_Problem requirements_
Every line of the records below from the line with "def fieldsCheck (r" up to and including the line with "need (decide (1" must be reproduced exactly, and no line outside that range.

:: Supplied data

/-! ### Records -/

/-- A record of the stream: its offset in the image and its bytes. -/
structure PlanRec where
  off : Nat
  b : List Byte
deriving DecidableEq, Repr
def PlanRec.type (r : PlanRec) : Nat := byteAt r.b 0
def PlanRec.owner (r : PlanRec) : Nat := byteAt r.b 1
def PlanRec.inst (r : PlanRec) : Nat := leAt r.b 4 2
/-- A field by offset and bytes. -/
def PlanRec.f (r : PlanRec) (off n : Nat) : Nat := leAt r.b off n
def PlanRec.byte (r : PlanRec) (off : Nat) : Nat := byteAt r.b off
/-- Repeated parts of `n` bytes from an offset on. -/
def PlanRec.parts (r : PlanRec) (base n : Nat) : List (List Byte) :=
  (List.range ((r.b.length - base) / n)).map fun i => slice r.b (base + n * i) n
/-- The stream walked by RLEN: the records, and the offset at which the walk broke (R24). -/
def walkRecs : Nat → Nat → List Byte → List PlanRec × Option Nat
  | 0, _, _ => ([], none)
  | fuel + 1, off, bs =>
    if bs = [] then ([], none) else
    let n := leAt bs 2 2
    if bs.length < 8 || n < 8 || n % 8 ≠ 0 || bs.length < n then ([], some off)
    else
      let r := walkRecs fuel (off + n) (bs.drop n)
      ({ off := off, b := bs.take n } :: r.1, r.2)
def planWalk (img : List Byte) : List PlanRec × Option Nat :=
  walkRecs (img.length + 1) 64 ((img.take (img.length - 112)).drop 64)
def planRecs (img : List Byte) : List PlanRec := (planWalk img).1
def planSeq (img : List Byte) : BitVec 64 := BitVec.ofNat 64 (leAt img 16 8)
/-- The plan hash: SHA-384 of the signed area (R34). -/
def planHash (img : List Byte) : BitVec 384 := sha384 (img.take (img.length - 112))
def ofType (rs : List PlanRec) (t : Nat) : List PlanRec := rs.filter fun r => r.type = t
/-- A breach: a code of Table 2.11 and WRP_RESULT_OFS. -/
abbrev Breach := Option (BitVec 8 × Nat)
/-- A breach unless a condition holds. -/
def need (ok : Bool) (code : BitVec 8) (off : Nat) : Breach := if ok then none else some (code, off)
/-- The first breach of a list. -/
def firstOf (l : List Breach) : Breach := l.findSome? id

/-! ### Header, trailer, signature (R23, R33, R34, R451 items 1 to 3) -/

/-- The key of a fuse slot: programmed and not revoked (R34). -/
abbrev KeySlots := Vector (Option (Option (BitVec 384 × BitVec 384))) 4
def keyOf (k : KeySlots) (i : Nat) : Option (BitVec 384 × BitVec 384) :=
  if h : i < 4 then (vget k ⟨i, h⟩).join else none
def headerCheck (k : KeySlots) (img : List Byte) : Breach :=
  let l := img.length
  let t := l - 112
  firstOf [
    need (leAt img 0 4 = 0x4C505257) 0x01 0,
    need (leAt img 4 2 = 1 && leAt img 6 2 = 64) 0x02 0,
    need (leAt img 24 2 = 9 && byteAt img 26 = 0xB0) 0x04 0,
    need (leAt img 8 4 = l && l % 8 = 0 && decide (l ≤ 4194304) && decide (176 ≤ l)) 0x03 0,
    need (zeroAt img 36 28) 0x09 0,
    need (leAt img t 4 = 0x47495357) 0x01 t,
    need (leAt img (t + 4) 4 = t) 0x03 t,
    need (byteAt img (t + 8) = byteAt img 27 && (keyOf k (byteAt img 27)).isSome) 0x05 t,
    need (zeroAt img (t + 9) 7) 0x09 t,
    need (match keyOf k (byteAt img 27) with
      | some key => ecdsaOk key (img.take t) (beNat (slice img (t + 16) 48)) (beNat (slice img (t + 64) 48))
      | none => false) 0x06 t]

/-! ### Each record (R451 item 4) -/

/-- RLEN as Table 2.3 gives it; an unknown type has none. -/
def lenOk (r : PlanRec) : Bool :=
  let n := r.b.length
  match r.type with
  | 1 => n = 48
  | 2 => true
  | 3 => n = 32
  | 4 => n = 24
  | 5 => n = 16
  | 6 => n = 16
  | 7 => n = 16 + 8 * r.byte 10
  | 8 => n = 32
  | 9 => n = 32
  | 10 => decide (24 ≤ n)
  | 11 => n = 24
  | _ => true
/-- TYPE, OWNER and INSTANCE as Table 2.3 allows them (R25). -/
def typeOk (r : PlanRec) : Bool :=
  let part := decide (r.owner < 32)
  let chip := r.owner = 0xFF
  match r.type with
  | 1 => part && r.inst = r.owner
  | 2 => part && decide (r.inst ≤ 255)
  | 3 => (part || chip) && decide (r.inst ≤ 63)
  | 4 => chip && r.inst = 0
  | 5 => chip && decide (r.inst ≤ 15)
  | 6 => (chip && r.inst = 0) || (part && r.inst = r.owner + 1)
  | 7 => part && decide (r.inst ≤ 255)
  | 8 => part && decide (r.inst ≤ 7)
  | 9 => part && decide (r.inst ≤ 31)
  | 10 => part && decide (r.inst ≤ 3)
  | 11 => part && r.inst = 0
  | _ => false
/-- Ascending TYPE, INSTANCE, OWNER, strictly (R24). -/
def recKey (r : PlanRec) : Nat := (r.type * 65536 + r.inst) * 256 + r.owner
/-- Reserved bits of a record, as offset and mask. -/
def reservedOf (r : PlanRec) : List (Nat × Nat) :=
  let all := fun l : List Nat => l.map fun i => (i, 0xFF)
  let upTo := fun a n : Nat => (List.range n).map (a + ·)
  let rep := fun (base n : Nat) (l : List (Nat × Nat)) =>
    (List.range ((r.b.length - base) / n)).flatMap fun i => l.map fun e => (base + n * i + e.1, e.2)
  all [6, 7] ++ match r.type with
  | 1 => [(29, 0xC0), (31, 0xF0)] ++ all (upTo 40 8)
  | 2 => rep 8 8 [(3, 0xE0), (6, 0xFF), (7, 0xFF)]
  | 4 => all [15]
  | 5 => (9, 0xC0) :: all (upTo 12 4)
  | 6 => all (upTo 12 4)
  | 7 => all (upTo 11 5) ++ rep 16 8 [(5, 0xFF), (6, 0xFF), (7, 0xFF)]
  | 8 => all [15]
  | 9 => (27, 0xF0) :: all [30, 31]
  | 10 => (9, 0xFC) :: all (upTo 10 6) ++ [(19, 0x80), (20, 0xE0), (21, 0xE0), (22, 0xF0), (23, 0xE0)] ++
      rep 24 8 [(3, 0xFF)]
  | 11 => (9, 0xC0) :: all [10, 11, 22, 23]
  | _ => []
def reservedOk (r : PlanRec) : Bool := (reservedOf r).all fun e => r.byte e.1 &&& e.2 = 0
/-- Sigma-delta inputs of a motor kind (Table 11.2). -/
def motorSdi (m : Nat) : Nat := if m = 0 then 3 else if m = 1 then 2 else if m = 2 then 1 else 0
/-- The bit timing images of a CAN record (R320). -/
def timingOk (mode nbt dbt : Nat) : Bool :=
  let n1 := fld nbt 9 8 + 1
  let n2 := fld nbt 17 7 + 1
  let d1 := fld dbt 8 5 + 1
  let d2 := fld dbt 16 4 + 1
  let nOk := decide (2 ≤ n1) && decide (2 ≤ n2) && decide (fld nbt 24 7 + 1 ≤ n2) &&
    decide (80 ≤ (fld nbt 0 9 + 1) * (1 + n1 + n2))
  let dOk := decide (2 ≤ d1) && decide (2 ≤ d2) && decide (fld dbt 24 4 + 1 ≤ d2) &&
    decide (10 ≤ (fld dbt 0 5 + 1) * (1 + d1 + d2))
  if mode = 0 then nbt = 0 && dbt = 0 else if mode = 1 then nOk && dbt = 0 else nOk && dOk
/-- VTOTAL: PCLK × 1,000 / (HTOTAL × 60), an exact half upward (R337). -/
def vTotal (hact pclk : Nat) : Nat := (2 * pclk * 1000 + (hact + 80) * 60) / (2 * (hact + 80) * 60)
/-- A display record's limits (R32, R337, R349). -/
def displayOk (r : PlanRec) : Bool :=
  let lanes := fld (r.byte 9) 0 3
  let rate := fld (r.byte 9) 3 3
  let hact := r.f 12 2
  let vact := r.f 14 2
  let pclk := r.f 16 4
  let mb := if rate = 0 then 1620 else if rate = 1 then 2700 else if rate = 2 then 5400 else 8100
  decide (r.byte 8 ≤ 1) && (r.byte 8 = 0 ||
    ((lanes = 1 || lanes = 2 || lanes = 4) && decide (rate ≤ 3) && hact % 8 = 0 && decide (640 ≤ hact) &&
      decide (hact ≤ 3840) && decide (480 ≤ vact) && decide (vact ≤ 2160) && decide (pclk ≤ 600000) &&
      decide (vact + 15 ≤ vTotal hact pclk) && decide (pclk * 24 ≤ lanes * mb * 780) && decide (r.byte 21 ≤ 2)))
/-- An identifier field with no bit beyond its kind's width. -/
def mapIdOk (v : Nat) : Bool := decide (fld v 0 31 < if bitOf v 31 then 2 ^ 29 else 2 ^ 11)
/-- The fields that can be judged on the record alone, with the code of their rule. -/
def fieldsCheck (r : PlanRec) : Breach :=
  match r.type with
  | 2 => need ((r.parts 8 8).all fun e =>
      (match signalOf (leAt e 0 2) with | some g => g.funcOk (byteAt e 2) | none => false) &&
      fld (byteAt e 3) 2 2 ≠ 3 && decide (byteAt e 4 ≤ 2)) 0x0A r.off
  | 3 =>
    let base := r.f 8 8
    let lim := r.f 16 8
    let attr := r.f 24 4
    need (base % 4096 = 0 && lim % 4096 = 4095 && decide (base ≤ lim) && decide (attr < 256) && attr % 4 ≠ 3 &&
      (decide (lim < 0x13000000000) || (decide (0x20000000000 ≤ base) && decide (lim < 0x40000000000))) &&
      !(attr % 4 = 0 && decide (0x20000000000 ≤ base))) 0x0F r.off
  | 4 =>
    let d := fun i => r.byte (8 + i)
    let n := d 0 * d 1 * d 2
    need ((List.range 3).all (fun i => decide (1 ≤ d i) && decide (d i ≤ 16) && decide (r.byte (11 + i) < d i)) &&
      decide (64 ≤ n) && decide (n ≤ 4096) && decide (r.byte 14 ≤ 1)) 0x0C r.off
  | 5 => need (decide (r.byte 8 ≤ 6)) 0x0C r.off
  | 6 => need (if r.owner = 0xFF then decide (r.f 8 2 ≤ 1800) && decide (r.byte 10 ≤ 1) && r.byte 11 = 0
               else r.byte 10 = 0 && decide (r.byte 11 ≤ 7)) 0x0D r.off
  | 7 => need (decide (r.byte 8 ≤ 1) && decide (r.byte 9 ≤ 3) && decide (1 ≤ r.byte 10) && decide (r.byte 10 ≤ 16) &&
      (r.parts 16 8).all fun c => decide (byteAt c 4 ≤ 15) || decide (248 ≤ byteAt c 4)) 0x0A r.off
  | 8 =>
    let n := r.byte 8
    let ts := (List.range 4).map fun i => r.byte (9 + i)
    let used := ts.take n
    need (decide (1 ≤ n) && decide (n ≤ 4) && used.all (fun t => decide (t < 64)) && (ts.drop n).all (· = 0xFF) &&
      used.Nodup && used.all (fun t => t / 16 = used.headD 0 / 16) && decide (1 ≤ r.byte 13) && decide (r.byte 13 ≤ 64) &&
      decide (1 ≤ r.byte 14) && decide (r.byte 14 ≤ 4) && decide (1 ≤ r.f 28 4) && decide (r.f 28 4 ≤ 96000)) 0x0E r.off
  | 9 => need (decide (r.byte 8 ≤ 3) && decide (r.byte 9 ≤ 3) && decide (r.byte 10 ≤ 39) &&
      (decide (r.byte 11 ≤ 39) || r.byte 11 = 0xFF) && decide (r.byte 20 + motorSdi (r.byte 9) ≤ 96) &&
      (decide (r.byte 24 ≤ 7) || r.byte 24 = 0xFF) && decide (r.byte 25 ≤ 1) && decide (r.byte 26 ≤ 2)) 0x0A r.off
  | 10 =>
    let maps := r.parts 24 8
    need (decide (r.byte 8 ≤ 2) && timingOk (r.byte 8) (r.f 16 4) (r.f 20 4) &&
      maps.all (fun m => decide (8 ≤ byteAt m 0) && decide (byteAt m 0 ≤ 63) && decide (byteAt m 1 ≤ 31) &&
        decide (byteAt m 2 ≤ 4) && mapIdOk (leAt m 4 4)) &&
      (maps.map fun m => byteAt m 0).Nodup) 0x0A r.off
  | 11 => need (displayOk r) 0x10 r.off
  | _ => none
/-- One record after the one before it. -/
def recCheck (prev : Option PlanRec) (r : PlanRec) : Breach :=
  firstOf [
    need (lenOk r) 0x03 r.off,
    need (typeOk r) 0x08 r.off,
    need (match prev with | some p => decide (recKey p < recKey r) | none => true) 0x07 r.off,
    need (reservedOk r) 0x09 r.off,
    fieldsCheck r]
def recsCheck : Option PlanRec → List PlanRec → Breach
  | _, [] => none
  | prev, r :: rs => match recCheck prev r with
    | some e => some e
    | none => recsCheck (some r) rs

::::

_The completed task_
def fieldsCheck (r : PlanRec) : Breach :=
  match r.type with
  | 2 => need ((r.parts 8 8).all fun e =>
      (match signalOf (leAt e 0 2) with | some g => g.funcOk (byteAt e 2) | none => false) &&
      fld (byteAt e 3) 2 2 ≠ 3 && decide (byteAt e 4 ≤ 2)) 0x0A r.off
  | 3 =>
    let base := r.f 8 8
    let lim := r.f 16 8
    let attr := r.f 24 4
    need (base % 4096 = 0 && lim % 4096 = 4095 && decide (base ≤ lim) && decide (attr < 256) && attr % 4 ≠ 3 &&
      (decide (lim < 0x13000000000) || (decide (0x20000000000 ≤ base) && decide (lim < 0x40000000000))) &&
      !(attr % 4 = 0 && decide (0x20000000000 ≤ base))) 0x0F r.off
  | 4 =>
    let d := fun i => r.byte (8 + i)
    let n := d 0 * d 1 * d 2
    need ((List.range 3).all (fun i => decide (1 ≤ d i) && decide (d i ≤ 16) && decide (r.byte (11 + i) < d i)) &&
      decide (64 ≤ n) && decide (n ≤ 4096) && decide (r.byte 14 ≤ 1)) 0x0C r.off
  | 5 => need (decide (r.byte 8 ≤ 6)) 0x0C r.off
  | 6 => need (if r.owner = 0xFF then decide (r.f 8 2 ≤ 1800) && decide (r.byte 10 ≤ 1) && r.byte 11 = 0
               else r.byte 10 = 0 && decide (r.byte 11 ≤ 7)) 0x0D r.off
  | 7 => need (decide (r.byte 8 ≤ 1) && decide (r.byte 9 ≤ 3) && decide (1 ≤ r.byte 10) && decide (r.byte 10 ≤ 16) &&
      (r.parts 16 8).all fun c => decide (byteAt c 4 ≤ 15) || decide (248 ≤ byteAt c 4)) 0x0A r.off
  | 8 =>
    let n := r.byte 8
    let ts := (List.range 4).map fun i => r.byte (9 + i)
    let used := ts.take n
    need (decide (1 ≤ n) && decide (n ≤ 4) && used.all (fun t => decide (t < 64)) && (ts.drop n).all (· = 0xFF) &&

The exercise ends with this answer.